Search the entries for the line containing "it goes. -/". Repeat it, then every line after it, exactly through the final line.

# # # #

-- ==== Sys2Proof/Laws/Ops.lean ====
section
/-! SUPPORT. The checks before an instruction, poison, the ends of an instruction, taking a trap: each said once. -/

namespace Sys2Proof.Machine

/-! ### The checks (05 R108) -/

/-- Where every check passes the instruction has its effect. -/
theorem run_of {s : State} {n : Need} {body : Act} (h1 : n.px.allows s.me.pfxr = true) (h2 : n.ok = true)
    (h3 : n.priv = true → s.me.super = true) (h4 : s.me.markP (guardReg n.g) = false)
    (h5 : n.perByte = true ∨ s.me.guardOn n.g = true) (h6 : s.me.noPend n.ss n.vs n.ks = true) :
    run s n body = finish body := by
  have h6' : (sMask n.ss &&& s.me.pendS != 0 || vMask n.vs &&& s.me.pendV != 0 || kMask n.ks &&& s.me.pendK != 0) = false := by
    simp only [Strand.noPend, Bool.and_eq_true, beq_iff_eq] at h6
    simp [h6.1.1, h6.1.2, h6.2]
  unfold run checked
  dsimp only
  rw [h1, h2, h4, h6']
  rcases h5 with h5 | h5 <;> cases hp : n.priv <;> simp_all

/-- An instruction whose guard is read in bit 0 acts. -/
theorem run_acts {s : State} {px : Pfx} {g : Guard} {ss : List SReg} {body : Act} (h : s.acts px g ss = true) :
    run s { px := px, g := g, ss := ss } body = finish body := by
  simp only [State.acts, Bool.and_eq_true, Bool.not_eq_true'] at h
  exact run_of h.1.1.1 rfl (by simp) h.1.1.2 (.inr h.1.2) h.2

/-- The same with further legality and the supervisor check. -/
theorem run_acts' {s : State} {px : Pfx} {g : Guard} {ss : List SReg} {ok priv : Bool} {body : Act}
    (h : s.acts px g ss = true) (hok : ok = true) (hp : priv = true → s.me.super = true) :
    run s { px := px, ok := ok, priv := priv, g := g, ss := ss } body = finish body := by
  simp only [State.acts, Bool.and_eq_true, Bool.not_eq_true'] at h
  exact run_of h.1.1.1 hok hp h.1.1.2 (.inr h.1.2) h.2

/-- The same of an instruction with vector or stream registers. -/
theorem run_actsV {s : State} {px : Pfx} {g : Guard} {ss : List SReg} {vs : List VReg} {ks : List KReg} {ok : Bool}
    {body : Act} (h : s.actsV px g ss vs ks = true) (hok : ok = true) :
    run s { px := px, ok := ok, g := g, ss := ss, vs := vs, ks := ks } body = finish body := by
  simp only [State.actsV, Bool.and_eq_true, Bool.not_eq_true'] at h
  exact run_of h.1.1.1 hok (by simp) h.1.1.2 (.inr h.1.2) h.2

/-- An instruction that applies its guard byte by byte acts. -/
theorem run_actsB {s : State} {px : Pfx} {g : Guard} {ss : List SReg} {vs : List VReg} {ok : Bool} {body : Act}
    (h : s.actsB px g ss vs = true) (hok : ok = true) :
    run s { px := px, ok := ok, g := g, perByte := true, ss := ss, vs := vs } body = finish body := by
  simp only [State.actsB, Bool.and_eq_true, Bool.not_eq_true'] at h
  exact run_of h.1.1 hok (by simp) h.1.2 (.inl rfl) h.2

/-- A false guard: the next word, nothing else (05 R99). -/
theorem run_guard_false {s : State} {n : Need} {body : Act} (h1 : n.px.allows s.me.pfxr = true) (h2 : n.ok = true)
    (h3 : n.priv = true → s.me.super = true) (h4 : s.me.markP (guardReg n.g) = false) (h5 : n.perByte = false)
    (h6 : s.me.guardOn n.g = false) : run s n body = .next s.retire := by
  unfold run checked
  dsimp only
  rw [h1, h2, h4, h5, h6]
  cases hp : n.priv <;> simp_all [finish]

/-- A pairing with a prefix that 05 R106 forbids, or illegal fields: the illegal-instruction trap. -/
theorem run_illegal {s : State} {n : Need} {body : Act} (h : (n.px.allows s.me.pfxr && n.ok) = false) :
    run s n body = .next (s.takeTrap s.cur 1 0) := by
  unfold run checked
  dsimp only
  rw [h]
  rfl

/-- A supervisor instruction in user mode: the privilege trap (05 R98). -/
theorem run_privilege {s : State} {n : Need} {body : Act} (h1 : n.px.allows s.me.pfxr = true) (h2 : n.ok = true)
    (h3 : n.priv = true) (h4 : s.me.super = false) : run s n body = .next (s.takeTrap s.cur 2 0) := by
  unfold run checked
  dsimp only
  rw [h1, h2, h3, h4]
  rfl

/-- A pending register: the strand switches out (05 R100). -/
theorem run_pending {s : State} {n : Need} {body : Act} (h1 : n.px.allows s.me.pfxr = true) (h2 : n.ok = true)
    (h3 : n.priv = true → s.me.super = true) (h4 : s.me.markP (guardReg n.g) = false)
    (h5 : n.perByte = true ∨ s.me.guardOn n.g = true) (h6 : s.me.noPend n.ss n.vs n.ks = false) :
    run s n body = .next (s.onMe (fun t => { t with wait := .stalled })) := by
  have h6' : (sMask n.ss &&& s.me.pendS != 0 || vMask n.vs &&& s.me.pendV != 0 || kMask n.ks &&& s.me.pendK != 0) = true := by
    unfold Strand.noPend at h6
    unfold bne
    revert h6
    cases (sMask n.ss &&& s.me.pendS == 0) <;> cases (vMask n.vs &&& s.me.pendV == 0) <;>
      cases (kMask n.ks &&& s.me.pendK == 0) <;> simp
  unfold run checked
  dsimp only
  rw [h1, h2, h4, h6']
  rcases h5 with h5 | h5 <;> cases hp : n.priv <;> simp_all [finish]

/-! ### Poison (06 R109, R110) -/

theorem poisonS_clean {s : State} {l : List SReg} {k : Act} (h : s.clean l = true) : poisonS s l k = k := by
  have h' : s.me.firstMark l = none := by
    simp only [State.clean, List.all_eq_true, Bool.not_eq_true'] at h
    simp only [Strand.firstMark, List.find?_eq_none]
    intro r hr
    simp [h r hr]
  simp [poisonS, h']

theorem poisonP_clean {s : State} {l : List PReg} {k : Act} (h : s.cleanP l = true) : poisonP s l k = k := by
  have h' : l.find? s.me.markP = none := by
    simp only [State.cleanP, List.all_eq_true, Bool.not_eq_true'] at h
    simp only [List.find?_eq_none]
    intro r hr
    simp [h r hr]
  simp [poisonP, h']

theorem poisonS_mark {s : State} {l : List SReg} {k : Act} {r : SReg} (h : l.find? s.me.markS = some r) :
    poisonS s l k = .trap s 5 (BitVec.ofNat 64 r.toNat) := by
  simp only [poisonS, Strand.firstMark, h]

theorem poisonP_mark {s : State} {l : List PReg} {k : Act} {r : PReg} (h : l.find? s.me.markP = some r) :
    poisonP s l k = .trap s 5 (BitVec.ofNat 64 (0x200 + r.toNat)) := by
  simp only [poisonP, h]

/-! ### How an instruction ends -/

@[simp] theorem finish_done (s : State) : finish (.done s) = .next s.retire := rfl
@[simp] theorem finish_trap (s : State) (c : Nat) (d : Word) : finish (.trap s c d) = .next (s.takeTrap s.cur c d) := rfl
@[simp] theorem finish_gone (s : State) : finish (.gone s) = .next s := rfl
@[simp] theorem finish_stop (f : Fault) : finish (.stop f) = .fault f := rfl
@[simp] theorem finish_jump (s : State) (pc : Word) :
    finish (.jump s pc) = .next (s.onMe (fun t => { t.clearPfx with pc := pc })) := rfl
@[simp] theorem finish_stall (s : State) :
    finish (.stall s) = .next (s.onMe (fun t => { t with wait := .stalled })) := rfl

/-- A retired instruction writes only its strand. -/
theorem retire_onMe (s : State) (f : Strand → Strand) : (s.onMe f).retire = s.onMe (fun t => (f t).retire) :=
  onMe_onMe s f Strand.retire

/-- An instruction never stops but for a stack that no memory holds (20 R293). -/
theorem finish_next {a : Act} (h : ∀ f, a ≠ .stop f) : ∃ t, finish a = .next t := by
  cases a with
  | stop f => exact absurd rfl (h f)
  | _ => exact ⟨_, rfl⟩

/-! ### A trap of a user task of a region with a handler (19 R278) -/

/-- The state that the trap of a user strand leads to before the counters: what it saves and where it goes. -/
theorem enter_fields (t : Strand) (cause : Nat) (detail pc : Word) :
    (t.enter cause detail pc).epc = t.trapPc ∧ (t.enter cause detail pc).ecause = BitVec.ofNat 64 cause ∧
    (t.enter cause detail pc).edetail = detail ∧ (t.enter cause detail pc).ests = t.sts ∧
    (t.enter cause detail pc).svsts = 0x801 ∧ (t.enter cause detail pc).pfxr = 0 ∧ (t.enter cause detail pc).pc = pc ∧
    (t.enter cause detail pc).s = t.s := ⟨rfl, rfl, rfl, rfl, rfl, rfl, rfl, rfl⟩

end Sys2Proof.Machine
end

# # # #

### Response for this exercise
/-- The state that the trap of a user strand leads to before the counters: what it saves and where it goes. -/
theorem enter_fields (t : Strand) (cause : Nat) (detail pc : Word) :
    (t.enter cause detail pc).epc = t.trapPc ∧ (t.enter cause detail pc).ecause = BitVec.ofNat 64 cause ∧
    (t.enter cause detail pc).edetail = detail ∧ (t.enter cause detail pc).ests = t.sts ∧
    (t.enter cause detail pc).svsts = 0x801 ∧ (t.enter cause detail pc).pfxr = 0 ∧ (t.enter cause detail pc).pc = pc ∧
    (t.enter cause detail pc).s = t.s := ⟨rfl, rfl, rfl, rfl, rfl, rfl, rfl, rfl⟩

end Sys2Proof.Machine
end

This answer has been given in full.